08 - Joseph Pérot

17 juillet, 2 août, 7 août : tristes journées.

17 juillet, vers 11 heures du matin, heure allemande, une vague de « forteresses volantes » s'est amenée au-dessus de Neuvy. Les avions ont lâché des bombes. Je préparais dans ma cour, la moissonneuse pour commencer la moisson le soir. Mes enfants étaient chez Madame Miton au Port. J'ai pris mon vélo, ça tombait encore et je suis parti à la recherche de mes gosses naturellement. Et ma femme m'a suivi tout de suite derrière. Je suis arrivé comme j'ai pu. Il y avait des bombes sur le boulevard de la Mairie. La rue était coupée complètement. Alors je suis passé sur les côtés comme j'ai pu. Arrivé au pont de chemin de fer, il y en avait une en plein au pied du pont. Alors il a fallu que je monte sur la 'ligne' pour traverser. Quand je suis arrivé chez Madame Miton j'ai appelé naturellement ! Elle a répondu : « N'ayez pas peur, il n'y a pas de mal ». Mais il y en avait ailleurs ! Raymond Gourdet m'a dit : « Tu restes nous aider... J'ai répondu: « Avant je ramène les enfants jusqu'à leur mère. »

On s'y est mis tout de suite. Tiens, il y a une blessée ici : c'est Denise Petit. On l'a emportée. On l'a mise sous la Halle sur la place du marché, là où on mettait les blessés et les morts. Comme brancard on avait une échelle et à la Halle, on avait trouvé un petit matelas qu'on a mis dessus.
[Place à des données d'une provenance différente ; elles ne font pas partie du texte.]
/-- A remote request of this device has failed: its parties fault, or the engine command that made it ends with a status
word (R277, R399, R410). -/
def State.failReply (s : State) (o : Outstanding) (r : RemoteRep) : State :=
  let f := repFlt r o.dev o.va
  let copies := fun (g : Copy → Copy) => { s with copies := s.copies.map fun (c : Copy) => if c.issue == o.issue && c.core == o.core then g c else c }
  match o.coll with
  | some id => s.updColl id fun c => { c with rowBad := true }
  | none =>
    if o.buf then
      s.updCore o.core fun c => { c with rbuf := c.rbuf ++ o.parties.map fun w =>
        { slot := o.slot, who := w, dev := o.dev, va := o.va, data := [], bad := some (f.code.toNat, f.info.toNat) } }
    else if o.image then s
    else match o.op with
    | .read _ =>
      if o.isLine then s.failLine o f
      else if o.parties.isEmpty then copies fun c => { c with status := some (f.status 0 o.lane) }
      else s.failParties o f
    | .fetch => s
    | .write _ =>
      if o.parties.isEmpty then
        (copies fun c => { c with status := some (f.status 1 (c.done - 1)), data := [] }).updCmd o.issue fun c =>
          { c with result := some [(f.status 1 c.rows).zeroExtend 64] }
      else if s.pends.any fun p => p.cstOf o.core o.issue then s.cstFail o.core o.issue o.dev o.va f
      else s.failParties o f
    | .atomic _ _ _ => s.failParties o f
    | .record _ _ => s.parkRecord o.ctx o.lane (remoteVa o.dev o.va) f.info

/-- Cuts bytes into pieces of n. -/
def pieces (n : Nat) (x : List Byte) (k : Nat) : List Nat := (List.range k).map fun i => leNat ((x.drop (n * i)).take n)

/-- A remote request of this device has been performed: its data, old values or sequence number go where they belong. -/
def State.goodReply (s : State) (o : Outstanding) (x : List Byte) (seq : BitVec 16) : State :=
  let s := match o.acq with
    | some sc => s.acquireBy o.core o.slot (if o.lanes.isEmpty then o.parties else o.lanes.map fun (x : AtLane) => x.who) sc
    | none => s
  match o.coll with
  | some _ => s
  | none =>
    if o.buf then s.updCore o.core fun c => { c with rbuf := c.rbuf ++ o.parties.map fun w =>
      { slot := o.slot, who := w, dev := o.dev, va := o.va, data := match o.op with
          | .write d => d.map (·.2)
          | _ => x } }
    else if o.image then s.updLaunch o.ctx o.lane fun l => { l with far := l.far ++ [(o.dev, o.va, x)] }
    else match o.op with
    | .fetch => s
    | .read _ =>
      if o.isLine then s.giveLine o x
      else if o.parties.isEmpty then
        { s with copies := s.copies.map fun (c : Copy) =>
            if c.issue == o.issue && c.core == o.core then { c with data := c.data ++ x } else c }
      else match s.pends.find? fun p => p.issue == o.issue && p.lane == o.lane && p.core == o.core && p.slot == o.slot with
        | some p => (s.setData p x).arrive p
        | none => s
    | .write _ => s.giveTags o.core o.slot o.issue o.tags seq
    | .atomic op ty _ =>
      let n := match op with
        | .embsw _ => 4
        | _ => if ty.is64 then 8 else 4
      s.giveOlds o.core o.slot o.issue o.lanes n (pieces n x o.lanes.length)
    | .record _ _ => s.endLaunch o.ctx o.lane

/-- A memory reply for a party wakes its becalmed core (R109). -/
def State.rouseFor (s : State) (o : Outstanding) : State := if o.parties.isEmpty && !o.isLine then s else s.rouse o.core 1 0

/-- A reply ends its request; a second reply to it is ignored (R400). The first time that a sector of it has failed, the request goes
again with its tag (R401). -/
def execRemoteReply (ldie tag : Nat) (r : RemoteRep) (s : State) : Res :=
  match s.outstanding.find? fun o => o.ldie == ldie && o.tag == tag with
  | none => .next s
  | some o =>
    if r = .sector && !o.retried then
      .next { s with outstanding := s.outstanding.map fun (x : Outstanding) =>
        if x.ldie == ldie && x.tag == tag then { x with retried := true, again := true } else x }.resendAll
    else
    let s1 := { s with outstanding := s.outstanding.filter fun x => !(x.ldie == ldie && x.tag == tag) }
    let s2 := if o.coll.isSome then s1.updCtx o.ctx fun c => { c with drain := c.drain - 1 } else s1
    .next ((match r with
    | .data x seq => s2.goodReply o x seq
    | _ => s2.failReply o r).rouseFor o)

end Sys2Proof.Machine
end

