/-- `ctxrest`: statuses 2, 1, 6, 7, 4 in that order (R114). The image is the one that the last save wrote (log 5, DESIGN CHOICE); its
lines on other devices are read there first (R399), and data whose check has failed gives its fault (R401) (log 36, DEDUCED). -/
def execCtxrest (h : Hd) (d a b : RegNo) (s : State) : Res := match s.me with
  | none => .next s
  | some k =>
    let v := View.cox k.cox
    let n := ctxNo (v.r64 a)
    let give := fun (s : State) (x : Nat) => Host.Outcome.next (s.commit h [(.cox, .ok [.s d.toNat (stWord x)])])
    if !s.child k.ctx n then give s 2
    else match (s.ctx n).st == .saved, s.saved.find? fun x => x.ctx == n with
    | true, some x =>
      let va := (v.r64 b).toNat
      let t := s.areaTouch k va x.len
      (match s.areaOk k (v.r64 b) x.len .read with
      | none => .next s
      | some false => give (s.areaWalks k va x.len .read) 6
      | some true => match s.farAsk k (s.farReads va x.len) with
        | .need dev a op => .next (s.askOp k .cox dev a op true)
        | .bad c => if c = 0x11 then .next (t.faultAll h 0 [.cox] { code := 0x11 }) else give (s.areaWalks k va x.len .read) 6
        | .done =>
          if s.areaBad k va x.len then .next (t.faultAll h 0 [.cox] { code := 0x11 })
          else if s.getArea k va x.len ≠ (List.range x.len).map (fun i => Config.imageByte x.seed i) then give t 7
          else if t.fitAll x.blocks && x.arrs.all (fun r => (t.arr r.1).st = .free) &&
              x.banks.all (fun r => (t.core r.1).bank.holder.isNone) then give (t.restore x) 0
          else give t 4)
    | _, _ => give s 1

/-- `ptroot` (R113): the old translations go at once; it waits while a begun Eddy command holds some (R383)
(log 37, DEDUCED). -/
def execPtroot (h : Hd) (d a b : RegNo) (s : State) : Res := match s.me with
  | none => .next s
  | some k =>
    let v := View.cox k.cox
    let n := ctxNo (v.r64 a)
    let st := (s.ctx n).st
    let give := fun (s : State) (x : Nat) => Host.Outcome.next (s.commit h [(.cox, .ok [.s d.toNat (stWord x)])])
    if !s.child k.ctx n then give s 2
    else if !(st = .ready || st = .running || st = .stopped) then give s 1
    else if (v.r64 b).toNat % 4096 ≠ 0 then give s 6
    else if s.edUsesXl n fun _ => true then .next s
    else
      let s1 := s.updCtx n fun c => { c with root := some (v.r64 b).toNat }
      give (((s1.dropXl n fun _ => true).dropCode n fun _ => true).dropEdXl n fun _ => true) 0

/-! ### Fault queue, budgets and priority (R103, R104, R113) -/

/-- `frpop`: the oldest record, or four zero words (log 42, DEDUCED). -/
def execFrpop (h : Hd) (d : RegNo) (s : State) : Res := match s.me with
  | none => .next s
  | some k =>
    let ws := match (s.ctx k.ctx).faultQ with
      | r :: _ => [r.w0, r.w1, r.w2, r.w3]
      | [] => [0, 0, 0, 0]
    let s1 := s.updCtx k.ctx fun c => { c with faultQ := c.faultQ.drop 1 }.refill
    .next (s1.commit h [(.cox, .ok (ws.zipIdx.map fun x => Wr.s (d.toNat + x.2) x.1))])

/-- A record that waits for room enters its supervisor's queue, or the management records (R103, R428). -/
def execFaultRecordPost (ctx : Nat) (s : State) : Res := .next ((s.updCtx ctx Ctx.refill).mgRefill)
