-- ==== Sys2Proof/Machine/Kernel.lean ====
section
/-! DEFINITION. Kernels, majors 0xF3 and 0xF4 (R115–R135): the kernel record and `launch`, placement along the curve, the
completion of blocks and launches, the tile walker and the stages. -/

namespace Sys2Proof.Machine

open Sys2Proof

/-! ### The kernel record (R115) -/

/-- A field of n bytes at an offset, little-endian. -/
def fieldAt (x : List Byte) (o n : Nat) : Nat := leNat ((x.drop o).take n)

def krecOf (x : List Byte) : KRec where
  code := BitVec.ofNat 64 (fieldAt x 0 8)
  reltab := BitVec.ofNat 64 (fieldAt x 8 8)
  const := BitVec.ofNat 64 (fieldAt x 16 8)
  scratch := BitVec.ofNat 64 (fieldAt x 24 8)
  args := BitVec.ofNat 64 (fieldAt x 32 8)
  done := BitVec.ofNat 64 (fieldAt x 40 8)
  extent := BitVec.ofNat 32 (fieldAt x 48 4)
  csize := BitVec.ofNat 32 (fieldAt x 52 4)
  ssize := BitVec.ofNat 32 (fieldAt x 56 4)
  nfib := BitVec.ofNat 32 (fieldAt x 60 4)
  gx := BitVec.ofNat 32 (fieldAt x 64 4)
  gy := BitVec.ofNat 32 (fieldAt x 68 4)
  gz := BitVec.ofNat 16 (fieldAt x 72 2)
  w := BitVec.ofNat 16 (fieldAt x 74 2)
  nstage := BitVec.ofNat 8 (fieldAt x 76 1)
  nrel := BitVec.ofNat 8 (fieldAt x 77 1)
  curve := BitVec.ofNat 8 (fieldAt x 78 1)
  clusz := BitVec.ofNat 8 (fieldAt x 79 1)
  narg := BitVec.ofNat 8 (fieldAt x 80 1)
  gbar := BitVec.ofNat 8 (fieldAt x 81 1)
  depth := (x.drop 82).take 8
  resv := (x.drop 90).take 6
  entry := (List.range 8).map fun i => BitVec.ofNat 32 (fieldAt x (96 + 4 * i) 4)

/-- The stages that a kernel runs: a `.fibre` kernel runs one. -/
def KRec.stages (k : KRec) : Nat := Nat.max k.nstage.toNat 1

/-- The blocks of the grid. -/
def KRec.nblk (k : KRec) : Nat := k.gx.toNat * k.gy.toNat * k.gz.toNat

/-- The fields of Table 6-1 in ascending offset, with whether each is valid (log 48, DEDUCED). -/
def KRec.fields (k : KRec) : List (Nat × Bool) :=
  let mult := fun (n x : Nat) => x % n == 0
  let grid := fun (n : Nat) => decide (1 ≤ n) && decide (n ≤ 2 ^ 24)
  [(0, mult 32 k.code.toNat), (8, k.nrel == 0 || mult 4 k.reltab.toNat), (16, k.csize == 0 || mult 16 k.const.toNat),
   (24, k.ssize == 0 || mult 16 k.scratch.toNat), (32, k.narg == 0 || mult 8 k.args.toNat), (40, mult 32 k.done.toNat),
   (48, k.extent != 0 && mult 32 k.extent.toNat), (52, mult 16 k.csize.toNat && decide (k.csize.toNat ≤ 131072)),
   (56, mult 16 k.ssize.toNat && decide (k.ssize.toNat ≤ 786432)), (60, k.nfib != 0), (64, grid k.gx.toNat),
   (68, grid k.gy.toNat), (72, k.gz != 0), (74, mult 8 k.w.toNat && decide (8 ≤ k.w.toNat) && decide (k.w.toNat ≤ 256)),
   (76, decide (k.nstage.toNat ≤ 8)), (77, decide (k.nrel.toNat ≤ 8)),
   (78, let c := bits k.curve.toNat 3 0
        decide (c < 4) && bits k.curve.toNat 7 4 == 0 || c == 4),
   (79, decide (k.clusz.toNat ≤ 3)), (80, decide (k.narg.toNat ≤ 64)), (81, bits k.gbar.toNat 7 4 == 0)] ++
  (k.depth.zipIdx.map fun x => (82 + x.2, if x.2 < k.stages then decide (4 ≤ x.1.toNat) && decide (x.1.toNat ≤ 10) else x.1 == 0)) ++
  [(90, k.resv.all fun b => b == 0)] ++
  (k.entry.zipIdx.map fun x => (96 + 4 * x.2, if x.2 < k.stages then mult 4 x.1.toNat && decide (x.1.toNat < k.extent.toNat)
    else x.1 == 0xFFFFFFFF))
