-- ==== Sys2Proof/Machine/Dispatch.lean ====
section
/-! DEFINITION. The meaning of each instruction and event, one direct call per constructor. -/

namespace Sys2Proof.Machine

open Sys2Proof
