/-- R136, R147–R152, R260: an image keeps a fibre's window, predicates, program counter and trap registers; an UNBORN fibre's initial
state goes to its image first, which stands in the core until then (the model's reading: log 58, DEDUCED); the fibre whose image is
written when one finds no window; the fibre that a free window goes to, and what is loaded, a RETURNING one going on after the wait that
its program counter names; and the fault of a stuck block. -/
def Sys2Proof.Claims.WindowsMove : Prop :=
  (∀ (f g : Fibre) part, f.regs.length ≤ 256 → (f.image part).length = 1112 ∧
    let r := g.ofImage f.regs.length (f.image part)
    r.regs = f.regs ∧ r.preds = f.preds ∧ r.pc = f.pc ∧ r.x = f.x ∧ r.nftrap = f.nftrap) ∧
  (∀ (s : State) core slot b f pa, s.block? core slot = some b → b.fib? f.fid = some f → f.life = .unborn → f.regs ≠ [] →
    f.stuck = false → SpillMapped s b f .write pa →
    ∃ t b', exec (.swapOut core slot f.fid) s = .next t ∧ t.block? core slot = some b' ∧ ImageAt s t pa (f.image none) ∧
      ∀ fid, b'.fib? fid = (b.fib? fid).map fun x => if fid = f.fid then { x with regs := [] } else x) ∧
  (∀ (s : State) core slot b f v, s.shapeOk = true → s.block? core slot = some b → f ∈ b.fibres → (f.life = .returning ∨ f.life = .unborn) →
    f.win = false → s.hasRoom b f = false → (f.life = .unborn → f.regs = []) →
    let may := fun (x : Fibre) => x ∈ b.fibres ∧ x.life = .parked ∧ x.win = true ∧ x.sb = [] ∧ x.part = f.part ∧
      (f.life = .returning → x.col = f.col) ∧ ∃ w, x.wait = some w ∧ ((∃ j, w = .rejoin j) ∨ (∃ l n d t a, w = .barrier l n d t a) ∨
        ∃ o r l a e, w = .relation o r l a e)
    may v → (∀ x, may x → x.fid ≤ v.fid) → v.fid < 2 ^ 32 → v.stuck = false → ∀ pa, SpillMapped s b v .write pa →
    ∃ t b', exec (.swapOut core slot f.fid) s = .next t ∧ t.block? core slot = some b' ∧
      ImageAt s t pa (v.image (b.partOf v.fid)) ∧
      (∀ fid, b'.fib? fid = (b.fib? fid).map fun x =>
        if fid = v.fid then { x with life := .swapped, win := false, regs := [] } else x) ∧
      (∀ p ∈ b'.parts, ∀ x ∈ p.lanes, x.2 ≠ v.fid) ∧ b'.keys = b.keys ∧ b'.origins = b.origins) ∧
  (∀ (s : State) core slot b part f, s.shapeOk = true → s.block? core slot = some b →
    let may := fun (x : Fibre) => x ∈ b.fibres ∧ (x.life = .returning ∨ x.life = .unborn) ∧ x.win = false ∧ x.part = part ∧
      x.stuck = false ∧ s.hasRoom b x = true
    may f → (∀ x, may x → (x.life = .returning → f.life = .returning) ∧ (x.life = f.life → f.fid ≤ x.fid)) → f.held = [] → f.regs = [] →
    ∀ pa, SpillMapped s b f .read pa → let at_ := fun (o k : Nat) => leNat (s.mem.read (pa + o) k)
    ∃ t, exec (.windowGrant core part slot) s = .next t ∧ t.mem = s.mem ∧
      (∀ fid, fid ≠ f.fid → t.fibAt core slot fid = s.fibAt core slot fid) ∧
      ∃ g, t.fibAt core slot f.fid = some g ∧ g.win = true ∧
        g.regs.length = b.kr.w.toNat ∧ (∀ i < b.kr.w.toNat, i < 256 → g.reg i = BitVec.ofNat 32 (at_ (4 * i) 4)) ∧
        g.preds = BitVec.ofNat 8 (at_ 1024 8) ∧
        g.pc = BitVec.ofNat 64 (at_ 1032 8) + (if f.life = .returning then f.next - f.pc else 0) ∧
        (f.life = .returning → g.life = .returning ∧ g.col = f.col) ∧
        (f.life = .unborn → g.life = .ungrouped ∧ s.colRoom core part g.col b.kr.w.toNat = true ∧
          ∀ c < g.col, s.colRoom core part c b.kr.w.toNat = false)) ∧
  (∀ (s : State) core slot b f, s.block? core slot = some b → b.ovStop = false → 65536 ≤ b.idle → f ∈ b.fibres →
    (f.life = .returning ∨ f.life = .unborn) → f.win = false → s.hasRoom b f = false → b.victimFor f = none →
    ∃ t b', exec (.stuckBlock core slot) s = .next t ∧ t.block? core slot = some b' ∧ b' = { b with ovStop := true, idle := 0 } ∧
      t.mem = s.mem ∧ let r := mkRec (BitVec.ofNat 16 b.slot) 0x0E false 0 b.core b.ctx 0 0 0 b.slot 0 0
      ∀ sup, (s.ctx b.ctx).creator = some sup → sup < s.ctxs.length →
        (t.ctx sup).faultQ ++ (t.ctx sup).waiting = (s.ctx sup).faultQ ++ (s.ctx sup).waiting ++ [r])

/-- R136–R150: group records, origin groups and windows. -/
def Obligations.GroupsAndWindows : Prop := RecordsAndGroups ∧ WindowsMove

/-- R170: the parts of an origin that wait at one `compact` close it, merge into one part and go on; a part with an
inactive lane passes it. -/
def Sys2Proof.Claims.Compaction : Prop :=
  (∀ h (n : BitVec 8) s b p, Issuing s b p →
    ((s.act h).length ≠ p.lanes.length → ∃ t, exec (.compact h n) s = .next t ∧ GoesOn s t h ∧ Within s t s.cur.core s.cur.slot) ∧
    ((s.act h).length = p.lanes.length → ∃ t, exec (.compact h n) s = .next t ∧ Within s t s.cur.core s.cur.slot ∧
      ∀ fid, t.myFib fid = (s.myFib fid).map fun f => if (s.act h).any (fun x => x.2.fid == fid) then
        { f with life := .parked, wait := some (.compact n.toNat (s.now b.core)), next := s.nextPc } else f)) ∧
  ∀ (s : State) core slot b p pc n nx, s.shapeOk = true → s.block? core slot = some b → b.part? p.id = some p → Compacts b p pc n →
    (∀ q ∈ b.parts, q.origin = p.origin → Compacts b q pc n ∧ q.serial = false) →
    (∀ q ∈ b.parts, q.origin = p.origin → ∀ x ∈ q.lanes, ∀ f, b.fib? x.2 = some f → f.next = nx) →
    (b.parts.map (·.id)).Nodup →
    (∀ q ∈ b.parts, ∀ r ∈ b.parts, q.origin = p.origin → r.origin ≠ p.origin → ∀ x ∈ q.lanes, ∀ y ∈ r.lanes, y.2 ≠ x.2) →
    ∃ t b', exec (.compactClose core slot p.id) s = .next t ∧ t.block? core slot = some b' ∧ t.mem = s.mem ∧
      (∃ q, b'.parts.filter (fun x => x.origin == p.origin) = [q] ∧
        ∀ x, x ∈ q.lanes ↔ ∃ r ∈ b.parts, r.origin = p.origin ∧ x ∈ r.lanes) ∧
      (∀ q ∈ b.parts, q.origin ≠ p.origin → q ∈ b'.parts) ∧
      ∀ fid, b'.fib? fid = (b.fib? fid).map fun f =>
        if b.parts.any (fun q => q.origin == p.origin && q.lanes.any fun x => x.2 == fid) then
          { f with life := .ready, wait := none, pc := nx } else f
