/-- An instruction of an image, checked. -/
structure APlaced where
  line : Nat
  off : Nat
  f : Fields
  names : List Named
  long : Bool
  cap : Option Nat
  rels : List (Bool × Int)
  deriving DecidableEq, Repr

def AKern.dctx (k : AKern) (cox : Bool) : DCtx where
  stream := if cox then .cox else .fibre
  priv := true
  w := k.w.getD 256
  extent := k.extent
  rels := (List.range k.rels.length).map (relInfoOf (k.rels.map ARel.rel))
  gbar := 0xF

/-- An item of a code section: the instruction passes every check of the decoder in its kernel (R31) (log 102, DEDUCED). -/
def AKern.item (k : AKern) (cox : Bool) (v : AEnv) (x : AItem) : Option APlaced := match x.body with
  | .pad n => some { line := x.line, off := x.off, f := Fields.ofWord (if n = 12 then 1 else 0) 0, names := [], long := false, cap := none, rels := [] }
  | .insn i len => (({ v with line := x.line, ord := x.ord, dot := x.dot } : AEnv).insn cox i).bind fun r =>
      (fieldsOf r.1).bind fun f => (encode r.1).bind fun bs => match decode (k.dctx cox) bs with
        | .ok (_, an, long) =>
          if bs.length = len && (r.2.isEmpty || (len = 12 && r.2.length = 1)) then
            some { line := x.line, off := x.off, f := f, names := allNames (k.dctx cox) an f, long := long, cap := i.cap, rels := r.2 }
          else none
        | .error _ => none
  | .words _ => none

/-- The largest n from 0 to 15 (R45). -/
def lookahead (names : List Named) (rest : List APlaced) : Nat :=
  ((rest.take 15).takeWhile fun q => !isBranch q.f && !(q.names.any names.contains)).length

/-- LA of every instruction of a section; none where a `.laN` is an error (R46). -/
def withLa : List APlaced → List (Nat × Option APlaced)
  | [] => []
  | p :: r =>
    let n := lookahead p.names r
    let set := fun (m : Nat) => (p.line, some { p with f := { p.f with la := BitVec.ofNat 4 m } })
    (if p.long then (match p.cap with
        | some c => if n < c then (p.line, none) else set c
        | none => set n)
      else if p.cap.isSome then (p.line, none) else set 0) :: withLa r

/-- What a section gives: bytes, relocations with their places, and the lines in error. -/
structure AOut where
  bytes : List Byte := []
  rels : List (Nat × Bool × Int) := []
  errs : List Nat := []
  deriving DecidableEq, Repr

def AOut.add (a b : AOut) : AOut := { bytes := a.bytes ++ b.bytes, rels := a.rels ++ b.rels, errs := a.errs ++ b.errs }

def APlaced.out (p : APlaced) : AOut :=
  { bytes := leBytes 8 p.f.base.toNat ++ leBytes (lenBytes p.f.len - 8) p.f.ext.toNat
    rels := p.rels.map fun r => (p.off + 8, r.1, r.2) }

def AKern.code (k : AKern) (v : AEnv) (c : ACode) : AOut :=
  let its := c.items.reverse.map fun x => (x.line, k.item c.cox v x)
  let bad := its.filterMap fun x => if x.2.isNone then some x.1 else none
  (withLa (its.filterMap fun x => x.2)).foldl (fun o x => o.add (match x.2 with
    | some p => p.out
    | none => { errs := [x.1] })) { errs := bad }

/-- A data word (R41). -/
def dataWord (v : AEnv) (place : Nat) (e : AExpr) : Option AOut := (v.imm e).bind fun x => match x.reloc with
  | some r => some { bytes := leBytes 4 0, rels := [(place, r.1, r.2)] }
  | none => (field32 x).map fun w => { bytes := leBytes 4 w.toNat }

def wordsOut (v : AEnv) (line : Nat) : Nat → List AWord → AOut
  | _, [] => {}
  | p, w :: r =>
    let bad : AOut := { errs := [line] }
    let rep := fun (n : Nat) (e : AExpr) => match dataWord v p e with
      | none => bad
      | some o =>
        { bytes := (List.replicate n o.bytes).flatten
          rels := (List.range n).flatMap fun i => o.rels.map fun (q : Nat × Bool × Int) => (q.1 + 4 * i, q.2) }
    let o := match w with
      | .expr e => rep 1 e
      | .flt x => { bytes := leBytes 4 x.toNat }
      | .dup n e => rep n e
    o.add (wordsOut v line (p + 4 * w.words) r)

def AData.out (d : AData) (v : AEnv) : AOut := d.items.reverse.foldl (fun o x => o.add (match x.body with
  | .pad n => { bytes := List.replicate n 0 }
  | .words l => wordsOut { v with kern := x.kern, line := x.line, ord := x.ord, dot := x.dot } x.line x.off l
  | .insn _ _ => { errs := [x.line] })) {}

/-! ### The kernel object (R47–R51) -/

/-- A section of the object: TYPE, KERN, log2 of its alignment, and its bytes (log 105, DESIGN CHOICE). -/
structure OSec where
  ty : Nat
  kern : Nat
  align : Nat
  key : AKind
  bytes : List Byte
  deriving DecidableEq, Repr

/-- Strings end with a zero byte; a name is its offset (log 105, DESIGN CHOICE). -/
def strBytes (s : String) : List Byte := (s.toList.map fun c => BitVec.ofNat 8 c.toNat) ++ [0]

def nameOff (names : List String) (s : String) : Nat :=
  sumNat ((names.takeWhile fun n => n != s).map fun n => n.length + 1)

/-- A relation's record (R50). -/
def relBytes (names : List String) (r : ARel) : List Byte :=
  let ref := fun (x : Option Nat) => leBytes 1 (x.getD 0xFF)
  leBytes 4 (nameOff names r.name) ++ ref r.rel.left ++ ref r.rel.right ++ leBytes 1 r.rel.clauses.length ++ [0] ++
    r.rel.clauses.flatMap fun c => leBytes 4 (c.kind.toNat * 0x1000000 + c.vd.toNat * 0x10000 + c.arg.toNat * 0x100)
Après nous sommes retournés sur le Port. On y a trouvé Girard Edmond, le père, qui était blessé. Quand on est arrivé pour le ramasser en lui disant « Allez on t'emporte ! - Non! Laissez moi crever là ! » On l'a emporté en lui disant « Fous-nous la paix, on t'emmène ! ».

La première autorité que nous avons vue était l'abbé Châtillon, curé de Neuvy. C'est lui qui nous dirigeait. Il nous disait comment mettre les blessés, les morts ; il nous demandait de les ramasser et de les conduire dans la salle paroissiale ... Il nous faisait mettre du grésil pour éloigner les mouches... Puis le lendemain il a fallu s'occuper du déblaiement, ainsi que les jours suivants.

Le 2 août est arrivé. J'étais en train de faucher l'avoine dans le champ. Tout à coup j'entends encore des avions ! Nous sommes partis avec mon voisin pour aider à ramasser les blessés. Mais hélas des blessés, on n'en a pas ramassé beaucoup, on a surtout ramassé des morts : La petite belle-sœur à Jean Robert, la femme Berger née Andrée Rolland ... On a cherché une fille Chapat, Gisèle, une belle-sœur à Bertrand... A la croix de Pâques, c'était épouvantable, il n'y avait qu'un trou... On jetait les gravats dans les trous de bombes pour déblayer... On a fait comme ça pendant plusieurs jours...

Il y avait eu l'enterrement du premier bombardement. Le curé avait fait une cérémonie sur-le-champ de foire, car il y avait trop de morts : 42 cercueils là, le long du mur tous en ligne... Et puis le deuxième coup, l'abbé n'a plus voulu refaire la cérémonie à l'Eglise. On conduisait les morts... C'était Fougerat avec une espèce de camion bas de l'usine, sur lequel on transportait les cercueils jusqu'au cimetière. Et le curé faisait la cérémonie au fur et à mesure qu'on lui amenait les corps. Il a passé sa journée là-bas…

Après il fallait tout organiser, préparer, demander pour ceux qui n'avaient plus rien, répartir les aides que les communes environnantes nous avaient envoyées, et s'occuper des sinistrés... Cela a duré très longtemps, des années même. »

Récit de Joseph Pérot de la ferme du Coudray pour la cassette vidéo. Âgé de 40 ans en 1944.